AKP iktidarı adına niyet okuyanlar günümüzde bol miktarda mevcut. Bunlar gazetecilerden siyaset bilimcilere ve siyasetçilere kadar uzanan geniş bir yelpazede buluşuyor. 

Okunan niyetlerin başında da bir “erken seçim” olasılığı üzerine çeşitlemeler geliyor. Hakim görüş, seçimlerin erkene alınacağı üzerinde yoğunlaşıyor. Daha geçen yıl, bu yılın Haziranı için takvimler bile “açıklanıyordu”. Bu vade haliyle artık kadük oldu. Salvolarını sonbahar için atmaya devam edenler de var elbette ama “bari 2022’yi tuttursak” eğilimi sanki artık hakim olacak gibi. Gerçi seçimlerin 2022’ye alınması ne kadar bir erken seçim sayılabilir o da kuşkulu.
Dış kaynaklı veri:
/-- The class of a word that may follow a prefix, with its predicate (R57). -/
def pairClass : Instr → Option (Ctl × PairClass)
  | .vadd c _ _ _ => some (c, .arith)
  | .vsub c _ _ _ => some (c, .arith)
  | .vmul c _ _ _ => some (c, .arith)
  | .vmulh c _ _ _ => some (c, .arith)
  | .vmulhu c _ _ _ => some (c, .arith)
  | .vmad c _ _ _ => some (c, .arith)
  | .vand c _ _ _ => some (c, .arith)
  | .vor c _ _ _ => some (c, .arith)
  | .vxor c _ _ _ => some (c, .arith)
  | .vshl c _ _ _ => some (c, .arith)
  | .vshr c _ _ _ => some (c, .arith)
  | .vsra c _ _ _ => some (c, .arith)
  | .vmin c _ _ _ => some (c, .arith)
  | .vmax c _ _ _ => some (c, .arith)
  | .vminu c _ _ _ => some (c, .arith)
  | .vmaxu c _ _ _ => some (c, .arith)
  | .vaddi c _ _ _ => some (c, .arith)
  | .vandi c _ _ _ => some (c, .arith)
  | .vori c _ _ _ => some (c, .arith)
  | .vxori c _ _ _ => some (c, .arith)
  | .vshli c _ _ _ => some (c, .arith)
  | .vshri c _ _ _ => some (c, .arith)
  | .vsrai c _ _ _ => some (c, .arith)
  | .vli c _ _ => some (c, .arith)
  | .vmov c _ _ => some (c, .arith)
  | .vmovs c _ _ => some (c, .arith)
  | .vaddp c _ _ _ => some (c, .arith)
  | .vclz c _ _ => some (c, .arith)
  | .vpopc c _ _ => some (c, .arith)
  | .vbfe c _ _ _ _ => some (c, .arith)
  | .vsel c _ _ _ => some (c, .arith)
  | .vcmp c _ _ _ _ => some (c, .arith)
  | .vcmpi c _ _ _ _ => some (c, .arith)
  | .vdot4 c _ _ _ => some (c, .arith)
  | .fadd c _ _ _ => some (c, .arith)
  | .fsub c _ _ _ => some (c, .arith)
  | .fmul c _ _ _ => some (c, .arith)
  | .ffma c _ _ _ => some (c, .arith)
  | .fmin c _ _ _ => some (c, .arith)
  | .fmax c _ _ _ => some (c, .arith)
  | .fabs c _ _ => some (c, .arith)
  | .fneg c _ _ => some (c, .arith)
  | .fcpsgn c _ _ _ => some (c, .arith)
  | .frnd c _ _ => some (c, .arith)
  | .fcmp c _ _ _ _ => some (c, .arith)
  | .hadd c _ _ _ => some (c, .arith)
  | .hmul c _ _ _ => some (c, .arith)
  | .hfma c _ _ _ => some (c, .arith)
  | .badd c _ _ _ => some (c, .arith)
  | .bmul c _ _ _ => some (c, .arith)
  | .bfma c _ _ _ => some (c, .arith)
  | .fdot2h c _ _ _ => some (c, .arith)
  | .fdot2b c _ _ _ => some (c, .arith)
  | .cvt c _ _ _ _ => some (c, .arith)
  | .packh c _ _ _ => some (c, .arith)
  | .packb c _ _ _ => some (c, .arith)
  | .frcp c _ _ => some (c, .arith)
  | .frsq c _ _ => some (c, .arith)
  | .fsqrt c _ _ => some (c, .arith)
  | .fex2 c _ _ => some (c, .arith)
  | .flg2 c _ _ => some (c, .arith)
  | .fsinp c _ _ => some (c, .arith)
  | .fcosp c _ _ => some (c, .arith)
  | .ftanh c _ _ => some (c, .arith)
  | .vperm c _ _ _ => some (c, .arith)
  | .vshfl c _ _ _ _ => some (c, .arith)
  | .vbcast c _ _ _ => some (c, .arith)
  | .vred c _ _ _ => some (c, .arith)
  | .vscan c _ _ _ _ => some (c, .arith)
  | .vhperm c _ _ _ => some (c, .arith)
  | .vrand c _ => some (c, .arith)
  | .vrandf c _ => some (c, .arith)
  | .vrseed c _ => some (c, .arith)
  | .ldvB8z c _ _ _ _ _ _ => some (c, .load)
  | .ldvB8s c _ _ _ _ _ _ => some (c, .load)
  | .ldvB16z c _ _ _ _ _ _ => some (c, .load)
  | .ldvB16s c _ _ _ _ _ _ => some (c, .load)
  | .ldvB32 c _ _ _ _ _ _ => some (c, .load)
  | .ldvB64 c _ _ _ _ _ _ => some (c, .load)
  | .ldvB128 c _ _ _ _ _ _ => some (c, .load)
  | .stvB8 c _ _ _ _ _ _ => some (c, .store)
  | .stvB16 c _ _ _ _ _ _ => some (c, .store)
  | .stvB32 c _ _ _ _ _ _ => some (c, .store)
  | .stvB64 c _ _ _ _ _ _ => some (c, .store)
  | .stvB128 c _ _ _ _ _ _ => some (c, .store)
  | .wnop => none
  | .ldn => none
  | .tbox => none
  | .wSort => none
  | .pushc => none
  | .wNext => none
  | .ttri => none
  | .wHit => none
  | .wPop => none
  | .brc _ _ _ => none
  | .callout _ => none
  | .wDone => none
  | .xform _ _ _ => none
  | .ipop => none
  | .cull => none
  | .sett _ _ => none
  | .dualWord _ _ _ _ _ _ _ _ => none
  | .prefixedPair _ _ => none
  | .nop _ => none
  | .bra _ _ _ _ => none
  | .call _ _ _ => none
  | .jr _ _ => none
  | .loop _ _ _ => none
  | .split _ _ _ _ => none
  | .jmpv _ _ => none
  | .sync _ => none
  | .exit _ => none
  | .yield _ => none
  | .sleep _ _ _ => none
  | .trap _ _ => none
  | .upcall _ _ _ _ => none
  | .elect _ _ => none
  | .setprio _ _ => none
  | .qany _ _ _ => none
  | .qall _ _ _ => none
  | .qnone _ _ _ => none
  | .qcmp _ _ _ _ _ => none
  | .qcmpi _ _ _ _ _ => none
  | .qop _ _ _ _ _ => none
  | .srd _ _ _ => none
  | .swr _ _ _ => none
  | .vsrd _ _ _ => none
  | .sadd _ _ _ _ => none
  | .ssub _ _ _ _ => none
  | .smul _ _ _ _ => none
  | .smulh _ _ _ _ => none
  | .sdiv _ _ _ _ => none
  | .sdivu _ _ _ _ => none
  | .srem _ _ _ _ => none
  | .sremu _ _ _ _ => none
  | .sand _ _ _ _ => none
  | .sor _ _ _ _ => none
  | .sxor _ _ _ _ => none
  | .sshl _ _ _ _ => none
  | .sshr _ _ _ _ => none
  | .ssra _ _ _ _ => none
  | .smin _ _ _ _ => none
  | .smax _ _ _ _ => none
  | .sminu _ _ _ _ => none
  | .smaxu _ _ _ _ => none
  | .saddi _ _ _ _ => none
  | .sandi _ _ _ _ => none
  | .sori _ _ _ _ => none
  | .sxori _ _ _ _ => none
  | .sshli _ _ _ _ => none
  | .sshri _ _ _ _ => none
  | .ssrai _ _ _ _ => none
  | .sli _ _ _ => none
  | .slui _ _ _ => none
  | .smov _ _ _ => none
  | .saddp _ _ _ _ => none
  | .sclz _ _ _ => none
  | .spopc _ _ _ => none
  | .sbfe _ _ _ _ _ => none
  | .mand _ _ _ _ => none
  | .mor _ _ _ _ => none
  | .mxor _ _ _ _ => none
  | .mandn _ _ _ _ => none
  | .mnot _ _ _ => none
  | .mfroms _ _ _ => none
  | .mtos _ _ _ => none
  | .mpopc _ _ _ => none
  | .mffs _ _ _ => none
  | .ldsB32 _ _ _ _ _ _ _ => none
  | .ldsB64 _ _ _ _ _ _ _ => none
  | .ldsB128 _ _ _ _ _ _ _ => none
  | .stsB32 _ _ _ _ _ _ _ => none
  | .stsB64 _ _ _ _ _ _ _ => none
  | .ldlB32 _ _ _ _ _ _ _ => none
  | .ldlB128 _ _ _ _ _ _ _ => none
  | .stlB32 _ _ _ _ _ _ _ => none
  | .stlB128 _ _ _ _ _ _ _ => none
  | .atomAddB32 _ _ _ _ _ _ _ => none
  | .atomMinB32 _ _ _ _ _ _ _ => none
  | .atomMaxB32 _ _ _ _ _ _ _ => none
  | .atomMinuB32 _ _ _ _ _ _ _ => none
  | .atomMaxuB32 _ _ _ _ _ _ _ => none
  | .atomAndB32 _ _ _ _ _ _ _ => none
  | .atomOrB32 _ _ _ _ _ _ _ => none
  | .atomXorB32 _ _ _ _ _ _ _ => none
  | .atomXchgB32 _ _ _ _ _ _ _ => none
  | .casB32 _ _ _ _ _ _ _ => none
  | .atomfAddF32 _ _ _ _ _ _ _ => none
  | .atomfAddBf16x2 _ _ _ _ _ _ _ => none
  | .atomAddB64 _ _ _ _ _ _ _ => none
  | .atomMinB64 _ _ _ _ _ _ _ => none
  | .atomMaxB64 _ _ _ _ _ _ _ => none
  | .atomMinuB64 _ _ _ _ _ _ _ => none
  | .atomMaxuB64 _ _ _ _ _ _ _ => none
  | .atomAndB64 _ _ _ _ _ _ _ => none
  | .atomOrB64 _ _ _ _ _ _ _ => none
  | .atomXorB64 _ _ _ _ _ _ _ => none
  | .atomXchgB64 _ _ _ _ _ _ _ => none
  | .casB64 _ _ _ _ _ _ _ => none
  | .atomsAddB32 _ _ _ _ _ _ _ => none
  | .atomsMinB32 _ _ _ _ _ _ _ => none
  | .atomsMaxB32 _ _ _ _ _ _ _ => none
  | .atomsMinuB32 _ _ _ _ _ _ _ => none
  | .atomsMaxuB32 _ _ _ _ _ _ _ => none
  | .atomsAndB32 _ _ _ _ _ _ _ => none
  | .atomsOrB32 _ _ _ _ _ _ _ => none
  | .atomsXorB32 _ _ _ _ _ _ _ => none
  | .atomsXchgB32 _ _ _ _ _ _ _ => none
  | .cassB32 _ _ _ _ _ _ _ => none
  | .atomlAddB32 _ _ _ _ _ _ _ => none
  | .atomlMinB32 _ _ _ _ _ _ _ => none
  | .atomlMaxB32 _ _ _ _ _ _ _ => none
  | .atomlMinuB32 _ _ _ _ _ _ _ => none
  | .atomlMaxuB32 _ _ _ _ _ _ _ => none
  | .atomlAndB32 _ _ _ _ _ _ _ => none
  | .atomlOrB32 _ _ _ _ _ _ _ => none
  | .atomlXorB32 _ _ _ _ _ _ _ => none
  | .atomlXchgB32 _ _ _ _ _ _ _ => none
  | .caslB32 _ _ _ _ _ _ _ => none
  | .fence _ _ _ _ => none
  | .monitor _ _ _ _ _ => none
  | .mwait _ _ _ _ _ _ _ => none
  | .pf _ _ _ _ _ => none
  | .cwb _ _ _ _ _ => none
  | .cinv _ _ _ _ _ => none
  | .barSync _ _ _ => none
  | .barArrive _ _ _ => none
  | .barWait _ _ _ => none
  | .rte _ => none
  | .brk _ _ => none
  | .mma _ _ _ _ => none
  | .mmas _ _ _ _ => none
  | .macz _ _ => none
  | .macld _ _ _ _ => none
  | .macst _ _ _ _ => none
  | .mepiScale _ _ _ _ => none
  | .mepiBiasRow _ _ _ _ => none
  | .mepiBiasCol _ _ _ _ => none
  | .mepiRelu _ _ _ _ => none
  | .mepiClamp _ _ _ _ => none
  | .mepiAdd _ _ _ _ => none
  | .mepiDeq _ _ _ _ => none
  | .batonTake _ _ => none
  | .batonPass _ _ => none
  | .mquery _ _ _ => none
  | .mqueryFlagsc _ _ => none
  | .tld _ _ _ => none
  | .tconst _ _ _ => none
  | .tiota _ _ _ => none
  | .tmapTr _ _ _ => none
  | .tmapSlice _ _ _ _ => none
  | .tmapBcr _ _ _ _ => none
  | .tmapBcc _ _ _ _ => none
  | .tmapRevr _ _ _ => none
  | .tmapRevc _ _ _ => none
  | .tmapShift _ _ _ _ => none
  | .tadd _ _ _ _ => none
  | .tsub _ _ _ _ => none
  | .tmul _ _ _ _ => none
  | .tmax _ _ _ _ => none
  | .tmin _ _ _ _ => none
  | .texp _ _ _ => none
  | .tlog _ _ _ => none
  | .trcp _ _ _ => none
  | .tsig _ _ _ => none
  | .tselm _ _ _ _ _ => none
  | .tscan _ _ _ _ => none
  | .tred _ _ _ _ => none
  | .tmma _ _ _ _ _ => none
  | .tcvt _ _ _ _ => none
  | .tst _ _ _ => none
  | .tforce _ _ _ => none
  | .tdrop _ _ => none
  | .tcfg _ _ => none
  | .tstatCounts _ _ => none
  | .tstatCap _ _ => none
  | .tstatNode _ _ _ => none
  | .tstatFault _ _ => none
  | .cpy _ _ _ => none
  | .cpym _ _ _ => none
  | .cpyx _ _ _ => none
  | .tlwait _ _ _ => none
  | .tlrd _ _ _ => none
  | .waitp _ _ _ => none
  | .bankcfg _ _ => none
  | .fpush _ _ => none
  | .fpop _ _ _ => none
  | .portcfg _ _ _ => none
  | .cbarArrive _ _ => none
  | .cbarWait _ _ => none
  | .rbind _ _ _ _ => none
  | .rtrace _ _ _ => none
  | .rsave _ => none
  | .rresume _ _ _ => none
  | .rquery _ _ _ => none
  | .launch _ _ => none
  | .tenq _ _ => none
  | .rnext _ _ _ => none
  | .recalloc _ _ _ => none
  | .recsend _ _ => none
  | .gate _ => none
  | .release _ => none
  | .qclaim _ _ _ => none
  | .pemit _ _ => none
  | .pxout _ _ _ => none
  | .nmv _ _ _ => none
  | .sleepExpire _ => none
  | .batonTransfer _ => none
  | .matrixCommandStart _ => none
  | .accumulatorTileFill _ _ => none
  | .matrixCommandComplete _ => none
  | .demandOutputStep _ => none
  | .demandComplete _ => none
  | .viewCapture _ => none
  | .bankModeChangeDone _ _ => none
  | .fifoPushJoin _ _ => none
  | .fifoPopServe _ _ => none
  | .creditReturn _ _ => none
  | .portReadServe _ _ => none
  | .copyRequestComplete _ => none
  | .followOnEnqueue _ => none
  | .promisedTimeReached _ => none
  | .rbindApply _ => none
  | .rayStart _ => none
  | .nodeFetchReturn _ => none
  | .rayWriteback _ => none
  | .traversalRequestComplete _ => none
  | .nmvRequestComplete _ => none
  | .pixelWaveLaunch _ _ _ => none
  | .aggregatorWindowClose _ _ => none
  | .taskStart _ => none
  | .rangeTaskSplit _ => none
  | .batchTimeout _ _ => none
  | .batchGroupEnd _ => none
  | .cohortPlacement _ _ => none
  | .waveEnd _ => none
  | .registerLineFill _ _ => none
  | .wavePromotion _ _ => none
  | .fixedLatencyComplete _ _ => none
  | .loadComplete _ _ => none
  | .storePerformed _ _ => none
  | .rmwPerformed _ _ => none
  | .fenceComplete _ _ => none
  | .mwaitWake _ => none
  | .waitPoll _ => none
  | .trapDelivery _ => none
  | .pageWalk _ _ _ _ => none
  | .tlbiGo _ _ => none
  | .tlbiComplete _ => none
  | .preempt _ _ => none
  | .contextHalt _ _ => none
  | .controlStateSwap _ _ _ => none
  | .shadowStoreDrain _ => none
  | .restore _ _ _ => none
  | .waveEvict _ => none
  | .l2LineFill _ => none
  | .packetPromotion _ _ _ _ => none
  | .tailFilterReport _ => none
  | .launchPacket _ => none
  | .launchStart _ => none
  | .launchComplete _ => none
  | .graphDispatch _ => none
  | .drawGraph _ => none
  | .dependency _ => none
  | .dependencySatisfied _ _ => none
  | .timelineSignal _ => none
  | .timelineWait _ => none
  | .timelineWaitSatisfied _ _ => none
  | .handleDeclaration _ => none
  | .noOp _ => none
  | .firmwareDefinedPacket _ => none
  | .queueRestart _ => none
  | .qcbinv _ _ => none
  | .mbdone _ _ => none
  | .mailboxPost _ => none
  | .mailboxActionApply _ _ => none
  | .contextCreate _ => none
  | .windowDerive _ _ _ _ _ _ => none
  | .windowInvalidate _ _ => none
  | .capabilityAccess _ _ _ _ _ => none
  | .doorbellWrite _ => none
  | .queueTableFault _ => none
  | .queueErrorNotice _ => none
  | .partitionCreate _ _ => none
  | .partitionResize _ _ _ => none
  | .surfWrite _ _ _ => none
  | .verticalBlank _ _ => none
  | .sliceEncodeComplete _ _ => none
  | .flitCrcRetry _ _ => none
  | .linkRetrain _ _ => none
  | .linkRecover _ _ => none
  | .linkDown _ _ => none
  | .cecntClear _ _ _ => none
  | .dramPatrol _ => none
  | .governorTick _ => none
  | .coolantLimit _ => none
  | .coolantShutdown => none
  | .peerRequest _ => none
  | .peerUnreachable _ => none
  | .hostWrite _ _ _ => none
  | .hostRead _ _ => none
  | .feataccWrite _ => none
  | .shardFetch _ _ _ => none
  | .shardVerify _ _ _ => none
  | .shardFetchComplete _ _ => none
  | .shardScrub _ => none
  | .boot _ => none
  | .getVersion _ _ => none
  | .getCapabilities _ _ => none
  | .negotiateAlgorithms _ _ => none
  | .getDigests _ _ => none
  | .getCertificate _ _ => none
  | .challenge _ _ => none
  | .getMeasurements _ _ => none
  | .registerWrite _ _ _ => none
  | .eflerAccess _ _ => none
  | .hostAtomic _ _ _ => none
  | .peerPortDown _ => none
  | .recoveryImage _ => none

/-- The prefix suits the class of the word it stands before (R58). -/
def pfxOk (x : Pfx) : PairClass → Bool
  | .arith => true
  | .load => x.rnd == .rne && !x.ftz && !x.sat && x.c == 0
  | .store => !x.zero && x.rnd == .rne && !x.ftz && !x.sat && x.c == 0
Çünkü, daha önce belirtiğimiz gibi, Türkiye’de -birçok ülkede olduğu gibi- seçimlerin olağan döngüsü (parlamento siyasetinin eskime-yenilenme çevrimi) dört yıldır; şimdiye kadar sadece bir kez beş yıllık bir seçim dönemi (2002-2007) yaşandı. (Bunun önemli bir nedeni de seçim yasalarında uzun süre dört yıllık dönemler öngörülmesidir).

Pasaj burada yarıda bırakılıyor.